Task objective: Word for word, transcribe the lines from the one containing "repeat' (first | exact" through the end of the entries, both included, and nothing else.

Entries provided:
--------------------

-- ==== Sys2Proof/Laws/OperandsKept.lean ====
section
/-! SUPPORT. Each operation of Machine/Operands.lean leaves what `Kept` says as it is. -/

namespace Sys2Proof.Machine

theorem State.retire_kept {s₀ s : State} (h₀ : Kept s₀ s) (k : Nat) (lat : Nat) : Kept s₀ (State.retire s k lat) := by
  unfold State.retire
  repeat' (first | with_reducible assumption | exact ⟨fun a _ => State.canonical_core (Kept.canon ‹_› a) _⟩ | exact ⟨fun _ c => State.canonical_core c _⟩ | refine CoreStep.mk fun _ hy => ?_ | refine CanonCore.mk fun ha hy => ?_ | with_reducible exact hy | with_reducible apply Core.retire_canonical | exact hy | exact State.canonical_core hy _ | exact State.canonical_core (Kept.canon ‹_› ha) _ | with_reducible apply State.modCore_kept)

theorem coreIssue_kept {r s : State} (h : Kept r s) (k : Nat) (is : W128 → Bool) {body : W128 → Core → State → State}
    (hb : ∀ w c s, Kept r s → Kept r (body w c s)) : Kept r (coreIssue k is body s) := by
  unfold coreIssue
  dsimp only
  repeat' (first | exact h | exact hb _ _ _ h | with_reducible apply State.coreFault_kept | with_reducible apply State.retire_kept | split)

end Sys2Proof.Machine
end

--------------------

Answer below:
  repeat' (first | exact h | exact hb _ _ _ h | with_reducible apply State.coreFault_kept | with_reducible apply State.retire_kept | split)

end Sys2Proof.Machine
end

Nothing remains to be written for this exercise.